How many epochs is enough for training? ›

Generally, a number of 11 epochs is ideal for training on most datasets.

Is 50 epochs too much? ›

Answer: Yes, an excessive number of epochs can contribute to overfitting in machine learning models.

Is more or less epoch better? ›

Too few epochs can result in underfitting, where the model is unable to capture the patterns in the data. On the other hand, too many epochs can result in overfitting, where the model becomes too specific to the training data and is unable to generalize to new data.

Does number of epochs increase accuracy? ›

Initially, as the number of epochs increases, the model learns more from the training data, and the prediction accuracy on both the training and validation datasets tends to improve. This is because the model gets more opportunities to adjust its weights and biases to minimize the loss function.

What's the optimal batch size to train a neural network? ›

It was recommended to use small batch sizes of 32 to 64 with a low learning rate to improve the performance of the network.

What is the minimum number of epochs? ›

Difference Between Epoch and Batch Machine Learning
EpochBatch
The number of epochs can be anything between one and infinity.The batch size is always equal to or more than one and equal to or less than the number of samples in the training set.
2 more rows
Nov 7, 2023

What does 50 epochs mean? ›

An “epoch” means one pass of the whole training set. If my training set has 10 samples, then running 20 epochs means my model will be trained on these 10 samples for 20 times.

How many epochs to train for LSTM? ›

Neural networks need a loss function to guide optimization problem resolution. The loss function is similar to an objective function for process-based hydrological models. Among the developed models, only LSTM needs early stopping at 40 epochs (Fig. 8).

Why is the number of epochs important? ›

The number of epochs is an important hyperparameter for the training process of a machine learning model.
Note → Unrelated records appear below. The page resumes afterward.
/-- Settles O47: of the outside agents' acts only a reset ends the ownership, and of the block's steps only the owner's
response (`State.holdsOrAnswered_of_serve`). -/
theorem ownershipEndsByResponseOrReset : Obligations.OwnershipEndsByResponseOrReset := by
  intro s t p _ ho h
  rcases step_cases s with ⟨q, w, r, _, hs⟩ | ⟨a, v, r, _, hs⟩ | ⟨r, _, hs⟩ | ⟨q, r, _, _, hs⟩ | ⟨_, hs⟩
  · obtain ⟨_, _, rfl⟩ := State.hostIssue_next q w _ t (hs.symm.trans h)
    exact .inl ho
  · cases hs.symm.trans h
    exact .inl ho
  · cases hs.symm.trans h
    exact .inr ⟨rfl, .inr ⟨_, rfl⟩⟩
  · cases hs.symm.trans h
    exact .inl ho
  · rcases State.holdsOrAnswered_of_serve (by simpa using ho) (hs.symm.trans h) with ht | ⟨ht, evs, d, htr⟩
    · exact .inl ht
    · exact .inr ⟨ht, .inl ⟨evs, d, by simpa using htr⟩⟩

/-- A list that keeps the contract ends with its only `Respond` (R134). -/
theorem keepsContract_respond_last (c : Config) (sel mode : Option Dev) (shifting : Bool) (ms : List Micro)
    (h : keepsContract c sel mode shifting ms = true) :
    ∃ (body : List Micro) (r : Bool), ms = body ++ [.respond r] ∧ ∀ r', Micro.respond r' ∉ body := by
  induction ms generalizing sel mode shifting with
  | nil => simp [keepsContract] at h
  | cons m ms ih =>
    by_cases hm : ∃ r, m = .respond r
    · obtain ⟨r, rfl⟩ := hm
      have hnil : ms = [] := by
        simp only [keepsContract, Bool.and_eq_true, List.isEmpty_iff] at h
        exact h.2
      exact ⟨[], r, by rw [hnil, List.nil_append], by simp⟩
    · have hrest : ∃ sel' mode' shifting', keepsContract c sel' mode' shifting' ms = true := by
        cases m with
        | respond r => exact absurd ⟨r, rfl⟩ hm
        | line l level =>
          cases l with
          | rs =>
            simp only [keepsContract, Bool.and_eq_true] at h
            exact ⟨_, _, _, h.2⟩
          | cs d =>
            simp only [keepsContract, Bool.and_eq_true] at h
            obtain ⟨_, h⟩ := h
            split at h
            · simp only [Bool.and_eq_true] at h
              exact ⟨_, _, _, h.2⟩
            · exact ⟨_, _, _, h⟩
        | _ =>
          simp only [keepsContract, Bool.and_eq_true] at h
          exact ⟨_, _, _, h.2⟩
      obtain ⟨sel', mode', shifting', hk⟩ := hrest
      obtain ⟨body, r, rfl, hno⟩ := ih sel' mode' shifting' hk
      refine ⟨m :: body, r, rfl, fun r' hr => ?_⟩
      rcases List.mem_cons.mp hr with he | hr
      · exact hm ⟨r', he.symm⟩
      · exact hno r' hr

/-- The list ends with a device's deselect and settle delay (R146). -/
def EndsDeselected (c : Config) (ms : List Micro) : Prop :=
  ∃ d pre, ms = pre ++ [deselect c d, .delay (.settle d)]

theorem endsDeselected_endTx (c : Config) (d : Dev) : EndsDeselected c (endTx c d) := ⟨d, [.delay (.hold d)], rfl⟩

theorem EndsDeselected.append {c : Config} {b : List Micro} (h : EndsDeselected c b) (a : List Micro) :
    EndsDeselected c (a ++ b) := by
  obtain ⟨d, pre, rfl⟩ := h
  exact ⟨d, a ++ pre, (List.append_assoc a pre _).symm⟩

theorem EndsDeselected.cons {c : Config} {b : List Micro} (h : EndsDeselected c b) (m : Micro) : EndsDeselected c (m :: b) :=
  h.append [m]

/-- A loop ends as its last turn does. -/
theorem endsDeselected_flatMap {α : Type} {c : Config} {l : List α} {body : α → List Micro} (hl : l ≠ [])
    (h : ∀ x, EndsDeselected c (body x)) : EndsDeselected c (l.flatMap body) := by
  rw [← List.dropLast_concat_getLast hl, List.flatMap_append, List.flatMap_singleton]
  exact (h _).append _

theorem endsDeselected_rtcReadTx (c : Config) (a : Byte) (i : Temp) : EndsDeselected c (rtcReadTx c a i) :=
  (endsDeselected_endTx c .rtc).append _

theorem endsDeselected_lcdByte (c : Config) (level : Bool) (b : Source) (before : Bool) :
    EndsDeselected c (lcdByte c level b before) := (endsDeselected_endTx c .lcd).append _

theorem endsDeselected_drawLine (c : Config) (line : Byte × Byte) : EndsDeselected c (drawLine c line) :=
  (endsDeselected_flatMap (by decide) (fun _ => (endsDeselected_lcdByte c _ _ _).cons _)).append _

/-- The list ends with a device's deselect and settle delay, after which it writes at most its result, and responds (R134). -/
def RespondsDeselected (c : Config) (ms : List Micro) : Prop :=
  ∃ (tx post : List Micro) (r : Bool),
    ms = tx ++ post ++ [.respond r] ∧ EndsDeselected c tx ∧ ∀ m ∈ post, ∃ f, m = Micro.setRes f

theorem EndsDeselected.respond {c : Config} {tx : List Micro} (h : EndsDeselected c tx) :
    RespondsDeselected c (tx ++ [.respond false]) := ⟨tx, [], false, by rw [List.append_nil], h, by simp⟩

theorem EndsDeselected.respondResult {c : Config} {tx : List Micro} (h : EndsDeselected c tx) (f : ResultForm) :
    RespondsDeselected c (tx ++ [.setRes f, .respond true]) :=
  ⟨tx, [.setRes f], true, by rw [List.append_assoc]; rfl, h, by simp⟩

/-- Every bus command but SNS_CFG deselects its device before it responds. -/
theorem microSeq_respondsDeselected (c : Config) (i : Instr) (hu : i.usesBus = true) (hi : i ≠ .snsCfg) :
    RespondsDeselected c (microSeq c i) := by
  cases i with
  | rtcWr a v => exact ((endsDeselected_endTx c .rtc).append _).respond
  | rtcRd a => exact (endsDeselected_rtcReadTx c a .t0).respondResult _
  | rtcBwr b a n => exact ((endsDeselected_endTx c .rtc).append _).respond
  | rtcBrd b a n => exact ((endsDeselected_endTx c .rtc).append _).respond
  | rtcTime => exact ((endsDeselected_rtcReadTx c _ .t3).append _).respondResult _
  | fmtTime b => cases hu
  | snsCfg => exact absurd rfl hi
  | snsRd => exact ((endsDeselected_endTx c .sns).append _).respondResult _
  | lcdCmd b => exact (endsDeselected_lcdByte c _ _ _).respond
  | lcdDat b => exact (endsDeselected_lcdByte c _ _ _).respond
  | lcdInit =>
    have hloop : EndsDeselected c (c.lcdInitSeq.toList.flatMap (fun b => lcdCommandByte c (.imm b))) :=
      endsDeselected_flatMap (by simp [LcdInitSeq.toList]) (fun _ => endsDeselected_lcdByte c _ _ _)
    exact (hloop.cons (.delay .lcdPowerup)).respond
  | lcdDraw x y z =>
    have hlines : EndsDeselected c ((drawLines c x y z).flatMap (drawLine c)) :=
      endsDeselected_flatMap (by simp [drawLines]) (endsDeselected_drawLine c)
    exact hlines.respond
  | crRd n => cases hu

theorem State.microTick_respond (s : State) (p : Port) (r : Bool) (h : s.owner = some p) :
    s.microTick (.respond r) = .responded (s.release p (if r then s.res else 0)) := by
  simp only [State.microTick, h]

/-- Settles O39: the contract puts the one `Respond` last (`keepsContract_respond_last`), the deselect comes before it
(`microSeq_respondsDeselected`), and its step is the release. -/
theorem operationsEndByRelease : Obligations.OperationsEndByRelease := by
  refine ⟨fun c i hu hwf => ?_, fun s p r ho => s.microTick_respond p r ho⟩
  obtain ⟨body, r, hseq, hno⟩ := keepsContract_respond_last c none none false _ (microSeq_keepsContract c none i hu hwf)
  refine ⟨body, r, hseq, hno, fun hi => ?_⟩
  obtain ⟨tx, post, r', hseq', ⟨d, pre, rfl⟩, hpost⟩ := microSeq_respondsDeselected c i hu hi
  obtain ⟨hbody, -⟩ := List.append_inj' (hseq.symm.trans hseq') rfl
  exact ⟨d, pre, post, hbody, hpost⟩

/-! ### What each command may write (R137, R170, R191, R200) -/

/-- The places that the frames of the commands speak of: the output lines, the datapath registers, and of the environment its
answers, the reference peripherals, and among them the bytes the sensor will return (R92). -/
inductive Place where
  | cs (d : Dev)
  | rs
  | temp (i : Temp)
  | res
  | rxhold
  | txbyte
  | busy
  | rx
  | periph
  | sensorBytes

/-- The bytes the sensor will return (R92). -/
def SnsRef.bytes (r : SnsRef) : Byte × Byte × Byte × Byte := (r.b1, r.b2, r.b3, r.b4)

/-- The place is in the second state as in the first. -/
def Place.Same (x : Place) (s t : State) : Prop :=
  match x with
  | .cs d => t.cs.get d = s.cs.get d
  | .rs => t.rs = s.rs
  | .temp i => t.temp i = s.temp i
  | .res => t.res = s.res
  | .rxhold => t.rxhold = s.rxhold
  | .txbyte => t.txbyte = s.txbyte
  | .busy => t.busy = s.busy
  | .rx => t.rx = s.rx
  | .periph => t.periph = s.periph
  | .sensorBytes => t.periph.sns.bytes = s.periph.sns.bytes

theorem Place.Same.refl (x : Place) (s : State) : x.Same s s := by cases x <;> rfl

theorem Place.Same.trans {x : Place} {s t u : State} (h : x.Same s t) (h' : x.Same t u) : x.Same s u := by
  cases x <;> exact Eq.trans h' h

theorem Place.same_tickPause (x : Place) (s : State) : x.Same s s.tickPause := by
  unfold State.tickPause
  split <;> cases x <;> rfl

theorem Place.same_grant (x : Place) (p : Port) (s : State) : x.Same s (s.grant p) := by cases x <;> rfl

theorem Place.same_respond (x : Place) (p : Port) (st : Status) (d : Data) (s : State) : x.Same s (s.respond p st d) := by
  cases x <;> rfl

theorem Place.same_release (x : Place) (p : Port) (d : Data) (s : State) : x.Same s (s.release p d) := by cases x <;> rfl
Too few epochs can result in an underfitted model, where the model has not learned enough from the training data to make accurate predictions.

How many epochs does Bert have? ›

BERT based original model is trained with 3 epoch, and BERT with additional layer is trained on 4 epoch. All hidden size are 100 in BiDAF based models other than embedding layer that are detailed explained above.
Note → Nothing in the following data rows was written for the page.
-- ==== Sys2Proof/Word.lean ====
section
/-! DEFINITION. The word types of the HMAC-SHA1 core (spec/00_scope.md R4 to R6): every quantity of the core is an
unsigned bit vector of the width the spec gives it, and `+` on a `BitVec n` is addition mod 2^n. -/

namespace Sys2Proof

/-- A byte, 0..255 (R5). -/
abbrev Byte := BitVec 8

/-- A `u32`: one bus word, one register, one SHA-1 word (R2 BUS_WIDTH, R6, R23). -/
abbrev Word := BitVec 32

/-- A 64-bit quantity: TIME, CTR (R1 CTR_WIDTH, R2 TIME_WIDTH). -/
abbrev Quad := BitVec 64

/-- A byte offset in the 4096-byte register window (R2 OFF_WIDTH). -/
abbrev Offset := BitVec 12

/-- The OP field of a command word (R101). -/
abbrev Op := BitVec 4

end Sys2Proof
end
How many epochs are needed for early stopping? ›

People typically define a patience, i.e. the number of epochs to wait before early stop if no progress on the validation set. The patience is often set somewhere between 10 and 100 (10 or 20 is more common), but it really depends on your dataset and network.
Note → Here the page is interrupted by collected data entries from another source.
-- ==== Sys2Proof/Machine/Flags.lean ====
section
/-! DEFINITION. The control and status registers as the host reads and writes them, and the interrupt output
(spec/10_state.md R25 to R29, R49; spec/60_exceptions.md R247). -/

namespace Sys2Proof.Machine

/-- CTRL as it is read: bits 31..3 are 0 (R25, R26). -/
def readCtrl (s : State) : Word := bitWord s.keyAutoclr <<< 2 ||| bitWord s.errIe <<< 1 ||| bitWord s.doneIe

/-- `CTRL <- v & 0x00000007`, allowed while busy (R25, R26). -/
def writeCtrl (v : Word) (s : State) : State :=
  { s with doneIe := v.getLsbD 0, errIe := v.getLsbD 1, keyAutoclr := v.getLsbD 2 }

/-- STATUS as it is read: `ERRCODE << 8 | ERR << 2 | DONE << 1 | BUSY` (R28). -/
def readStatus (s : State) : Word :=
  s.errcode.setWidth 32 <<< 8 ||| bitWord s.err <<< 2 ||| bitWord s.done <<< 1 ||| bitWord s.busy

/-- Writing 1 to STATUS bit 1 clears DONE (R28). -/
def clearDone (s : State) : State := { s with done := false }

/-- A write to STATUS: bit 1 clears DONE, bit 2 clears ERR and ERRCODE, every other bit is ignored (R28). -/
def writeStatus (v : Word) (s : State) : State :=
  let s1 := if v.getLsbD 1 then clearDone s else s
  if v.getLsbD 2 then clearError s1 else s1

/-- The level output `irq` (R49, R247). -/
def irq (s : State) : Bool := (s.done && s.doneIe) || (s.err && s.errIe)

end Sys2Proof.Machine
end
How to make a neural network run faster? ›

Gradient clipping reduces training time by helping the training to converge.
  1. Use Transfer Learning. ...
  2. Optimize Network Architecture. ...
  3. Normalize Data. ...
  4. Stop Training Early. ...
  5. Disable Optional Visualizations. ...
  6. Reduce Validation Time.

How to improve Keras model accuracy? ›

Techniques to Improve Accuracy
  1. Data Preprocessing. Data preprocessing is a crucial step in enhancing model performance. ...
  2. Increase the Number of Layers. ...
  3. Increase the Number of Neurons. ...
  4. Use Dropout Regularization. ...
  5. Increase the Number of Epochs. ...
  6. Hyperparameter Tuning.
Jul 6, 2023

How many images to train CNN? ›

while there's no fixed threshold for the number of images per class, having hundreds to thousands of images per class is generally recommended for training a CNN effectively.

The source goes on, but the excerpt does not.